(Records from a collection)
┄┄┄┄┄┄
/-! ### modBay -/

@[simp] theorem State.modBay_pending (b : Nat) (f : BaySt → BaySt) : (s.modBay b f).pending = s.pending := rfl
@[simp] theorem State.modBay_regs (b : Nat) (f : BaySt → BaySt) : (s.modBay b f).regs = s.regs := rfl
@[simp] theorem State.modBay_mem (b : Nat) (f : BaySt → BaySt) : (s.modBay b f).mem = s.mem := rfl
@[simp] theorem State.modBay_reqs (b : Nat) (f : BaySt → BaySt) : (s.modBay b f).reqs = s.reqs := rfl
@[simp] theorem State.modBay_freeIx (b : Nat) (f : BaySt → BaySt) : (s.modBay b f).freeIx = s.freeIx := rfl
@[simp] theorem State.modBay_sent (b : Nat) (f : BaySt → BaySt) : (s.modBay b f).sent = s.sent := rfl
@[simp] theorem State.modBay_rdata (b : Nat) (f : BaySt → BaySt) : (s.modBay b f).rdata = s.rdata := rfl
@[simp] theorem State.modBay_phase (b : Nat) (f : BaySt → BaySt) : (s.modBay b f).phase = s.phase := rfl
@[simp] theorem State.modBay_pins (b : Nat) (f : BaySt → BaySt) : (s.modBay b f).pins = s.pins := rfl
@[simp] theorem State.modBay_causes (b : Nat) (f : BaySt → BaySt) : (s.modBay b f).causes = s.causes := rfl
@[simp] theorem State.modBay_sup (b : Nat) (f : BaySt → BaySt) : (s.modBay b f).sup = s.sup := rfl
@[simp] theorem State.modBay_link (b : Nat) (f : BaySt → BaySt) : (s.modBay b f).link = s.link := rfl
@[simp] theorem State.modBay_time (b : Nat) (f : BaySt → BaySt) : (s.modBay b f).time = s.time := rfl
@[simp] theorem State.modBay_evl (b : Nat) (f : BaySt → BaySt) : (s.modBay b f).evl = s.evl := rfl
@[simp] theorem State.modBay_mst (b : Nat) (f : BaySt → BaySt) : (s.modBay b f).mst = s.mst := rfl
@[simp] theorem State.modBay_run (b : Nat) (f : BaySt → BaySt) : (s.modBay b f).run = s.run := rfl
@[simp] theorem State.modBay_budget (b : Nat) (f : BaySt → BaySt) : (s.modBay b f).budget = s.budget := rfl
@[simp] theorem State.modBay_ojobs (b : Nat) (f : BaySt → BaySt) : (s.modBay b f).ojobs = s.ojobs := rfl
@[simp] theorem State.modBay_triad (b : Nat) (f : BaySt → BaySt) : (s.modBay b f).triad = s.triad := rfl
@[simp] theorem State.modBay_slx (b : Nat) (f : BaySt → BaySt) : (s.modBay b f).slx = s.slx := rfl
@[simp] theorem State.modBay_sec (b : Nat) (f : BaySt → BaySt) : (s.modBay b f).sec = s.sec := rfl
@[simp] theorem State.modBay_lanes (b : Nat) (f : BaySt → BaySt) : (s.modBay b f).lanes = s.lanes := rfl
@[simp] theorem State.modBay_aux (b : Nat) (f : BaySt → BaySt) : (s.modBay b f).aux = s.aux := rfl
@[simp] theorem State.modBay_sniff (b : Nat) (f : BaySt → BaySt) : (s.modBay b f).sniff = s.sniff := rfl
@[simp] theorem State.modBay_fio (b : Nat) (f : BaySt → BaySt) : (s.modBay b f).fio = s.fio := rfl
@[simp] theorem State.modBay_hq (b : Nat) (f : BaySt → BaySt) : (s.modBay b f).hq = s.hq := rfl
@[simp] theorem State.modBay_pbx (b : Nat) (f : BaySt → BaySt) : (s.modBay b f).pbx = s.pbx := rfl
@[simp] theorem State.modBay_pel (b : Nat) (f : BaySt → BaySt) : (s.modBay b f).pel = s.pel := rfl
@[simp] theorem State.modBay_tw (b : Nat) (f : BaySt → BaySt) : (s.modBay b f).tw = s.tw := rfl
@[simp] theorem State.modBay_acq (b : Nat) (f : BaySt → BaySt) : (s.modBay b f).acq = s.acq := rfl
@[simp] theorem State.modBay_rd (b : Nat) (f : BaySt → BaySt) (j : Nat) : (s.modBay b f).rd j = s.rd j := by
  simp only [State.rd, State.modBay_regs]

/-! ### takeRun -/

@[simp] theorem State.takeRun_pending (k g : Nat) : (s.takeRun k g).pending = s.pending := rfl
@[simp] theorem State.takeRun_regs (k g : Nat) : (s.takeRun k g).regs = s.regs := rfl
@[simp] theorem State.takeRun_mem (k g : Nat) : (s.takeRun k g).mem = s.mem := rfl
@[simp] theorem State.takeRun_reqs (k g : Nat) : (s.takeRun k g).reqs = s.reqs := rfl
@[simp] theorem State.takeRun_freeIx (k g : Nat) : (s.takeRun k g).freeIx = s.freeIx := rfl
@[simp] theorem State.takeRun_sent (k g : Nat) : (s.takeRun k g).sent = s.sent := rfl
@[simp] theorem State.takeRun_rdata (k g : Nat) : (s.takeRun k g).rdata = s.rdata := rfl
@[simp] theorem State.takeRun_phase (k g : Nat) : (s.takeRun k g).phase = s.phase := rfl
@[simp] theorem State.takeRun_pins (k g : Nat) : (s.takeRun k g).pins = s.pins := rfl
@[simp] theorem State.takeRun_causes (k g : Nat) : (s.takeRun k g).causes = s.causes := rfl
@[simp] theorem State.takeRun_sup (k g : Nat) : (s.takeRun k g).sup = s.sup := rfl
@[simp] theorem State.takeRun_link (k g : Nat) : (s.takeRun k g).link = s.link := rfl
@[simp] theorem State.takeRun_time (k g : Nat) : (s.takeRun k g).time = s.time := rfl
@[simp] theorem State.takeRun_evl (k g : Nat) : (s.takeRun k g).evl = s.evl := rfl
@[simp] theorem State.takeRun_mst (k g : Nat) : (s.takeRun k g).mst = s.mst := rfl
@[simp] theorem State.takeRun_run (k g : Nat) : (s.takeRun k g).run = s.run := rfl
@[simp] theorem State.takeRun_budget (k g : Nat) : (s.takeRun k g).budget = s.budget := rfl
@[simp] theorem State.takeRun_triad (k g : Nat) : (s.takeRun k g).triad = s.triad := rfl
@[simp] theorem State.takeRun_slx (k g : Nat) : (s.takeRun k g).slx = s.slx := rfl
@[simp] theorem State.takeRun_sec (k g : Nat) : (s.takeRun k g).sec = s.sec := rfl
@[simp] theorem State.takeRun_lanes (k g : Nat) : (s.takeRun k g).lanes = s.lanes := rfl
@[simp] theorem State.takeRun_aux (k g : Nat) : (s.takeRun k g).aux = s.aux := rfl
@[simp] theorem State.takeRun_sniff (k g : Nat) : (s.takeRun k g).sniff = s.sniff := rfl
@[simp] theorem State.takeRun_fio (k g : Nat) : (s.takeRun k g).fio = s.fio := rfl
@[simp] theorem State.takeRun_hq (k g : Nat) : (s.takeRun k g).hq = s.hq := rfl
@[simp] theorem State.takeRun_pbx (k g : Nat) : (s.takeRun k g).pbx = s.pbx := rfl
@[simp] theorem State.takeRun_pel (k g : Nat) : (s.takeRun k g).pel = s.pel := rfl
@[simp] theorem State.takeRun_tw (k g : Nat) : (s.takeRun k g).tw = s.tw := rfl
@[simp] theorem State.takeRun_acq (k g : Nat) : (s.takeRun k g).acq = s.acq := rfl
@[simp] theorem State.takeRun_bays (k g : Nat) : (s.takeRun k g).bays = s.bays := rfl
@[simp] theorem State.takeRun_rd (k g : Nat) (j : Nat) : (s.takeRun k g).rd j = s.rd j := by
  simp only [State.rd, State.takeRun_regs]

/-! ### queueRun -/

@[simp] theorem State.queueRun_pending (k : Nat) : (s.queueRun k).pending = s.pending := rfl
@[simp] theorem State.queueRun_regs (k : Nat) : (s.queueRun k).regs = s.regs := rfl
@[simp] theorem State.queueRun_mem (k : Nat) : (s.queueRun k).mem = s.mem := rfl
@[simp] theorem State.queueRun_reqs (k : Nat) : (s.queueRun k).reqs = s.reqs := rfl
@[simp] theorem State.queueRun_freeIx (k : Nat) : (s.queueRun k).freeIx = s.freeIx := rfl
@[simp] theorem State.queueRun_sent (k : Nat) : (s.queueRun k).sent = s.sent := rfl
@[simp] theorem State.queueRun_rdata (k : Nat) : (s.queueRun k).rdata = s.rdata := rfl
@[simp] theorem State.queueRun_phase (k : Nat) : (s.queueRun k).phase = s.phase := rfl
@[simp] theorem State.queueRun_pins (k : Nat) : (s.queueRun k).pins = s.pins := rfl
@[simp] theorem State.queueRun_causes (k : Nat) : (s.queueRun k).causes = s.causes := rfl
@[simp] theorem State.queueRun_sup (k : Nat) : (s.queueRun k).sup = s.sup := rfl
@[simp] theorem State.queueRun_link (k : Nat) : (s.queueRun k).link = s.link := rfl
@[simp] theorem State.queueRun_time (k : Nat) : (s.queueRun k).time = s.time := rfl
@[simp] theorem State.queueRun_evl (k : Nat) : (s.queueRun k).evl = s.evl := rfl
@[simp] theorem State.queueRun_mst (k : Nat) : (s.queueRun k).mst = s.mst := rfl
@[simp] theorem State.queueRun_run (k : Nat) : (s.queueRun k).run = s.run := rfl
@[simp] theorem State.queueRun_budget (k : Nat) : (s.queueRun k).budget = s.budget := rfl
@[simp] theorem State.queueRun_triad (k : Nat) : (s.queueRun k).triad = s.triad := rfl
@[simp] theorem State.queueRun_slx (k : Nat) : (s.queueRun k).slx = s.slx := rfl
@[simp] theorem State.queueRun_sec (k : Nat) : (s.queueRun k).sec = s.sec := rfl
@[simp] theorem State.queueRun_lanes (k : Nat) : (s.queueRun k).lanes = s.lanes := rfl
@[simp] theorem State.queueRun_aux (k : Nat) : (s.queueRun k).aux = s.aux := rfl
@[simp] theorem State.queueRun_sniff (k : Nat) : (s.queueRun k).sniff = s.sniff := rfl
@[simp] theorem State.queueRun_fio (k : Nat) : (s.queueRun k).fio = s.fio := rfl
@[simp] theorem State.queueRun_hq (k : Nat) : (s.queueRun k).hq = s.hq := rfl
@[simp] theorem State.queueRun_pbx (k : Nat) : (s.queueRun k).pbx = s.pbx := rfl
@[simp] theorem State.queueRun_pel (k : Nat) : (s.queueRun k).pel = s.pel := rfl
@[simp] theorem State.queueRun_tw (k : Nat) : (s.queueRun k).tw = s.tw := rfl
@[simp] theorem State.queueRun_acq (k : Nat) : (s.queueRun k).acq = s.acq := rfl
@[simp] theorem State.queueRun_bays (k : Nat) : (s.queueRun k).bays = s.bays := rfl
@[simp] theorem State.queueRun_rd (k : Nat) (j : Nat) : (s.queueRun k).rd j = s.rd j := by
  simp only [State.rd, State.queueRun_regs]

/-! ### What they change -/

@[simp] theorem State.emit_sent (o : Out) : (s.emit o).sent = s.sent ++ [o] := rfl
@[simp] theorem State.wr_regs (k : Nat) (v : Word) : (s.wr k v).regs = sset regReset s.regs k v := rfl
@[simp] theorem State.putRaw_mem (r w : Nat) (d : Word) (c : Nat) : (s.putRaw r w d c).mem = Memory.putWord s.mem r w d c := rfl
@[simp] theorem State.wrMem_mem (r w : Nat) (v : Word) : (s.wrMem r w v).mem = Memory.putWord s.mem r w v (checkBits v) := by
  simp only [State.wrMem, State.putRaw]

end Sys2Proof.Machine
end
┄┄┄┄┄┄
--- Task goal ---
Look through the entries above. Extract each line with the word "wrMem".

--- Exercise answer ---
@[simp] theorem State.wrMem_mem (r w : Nat) (v : Word) : (s.wrMem r w v).mem = Memory.putWord s.mem r w v (checkBits v) := by
  simp only [State.wrMem, State.putRaw]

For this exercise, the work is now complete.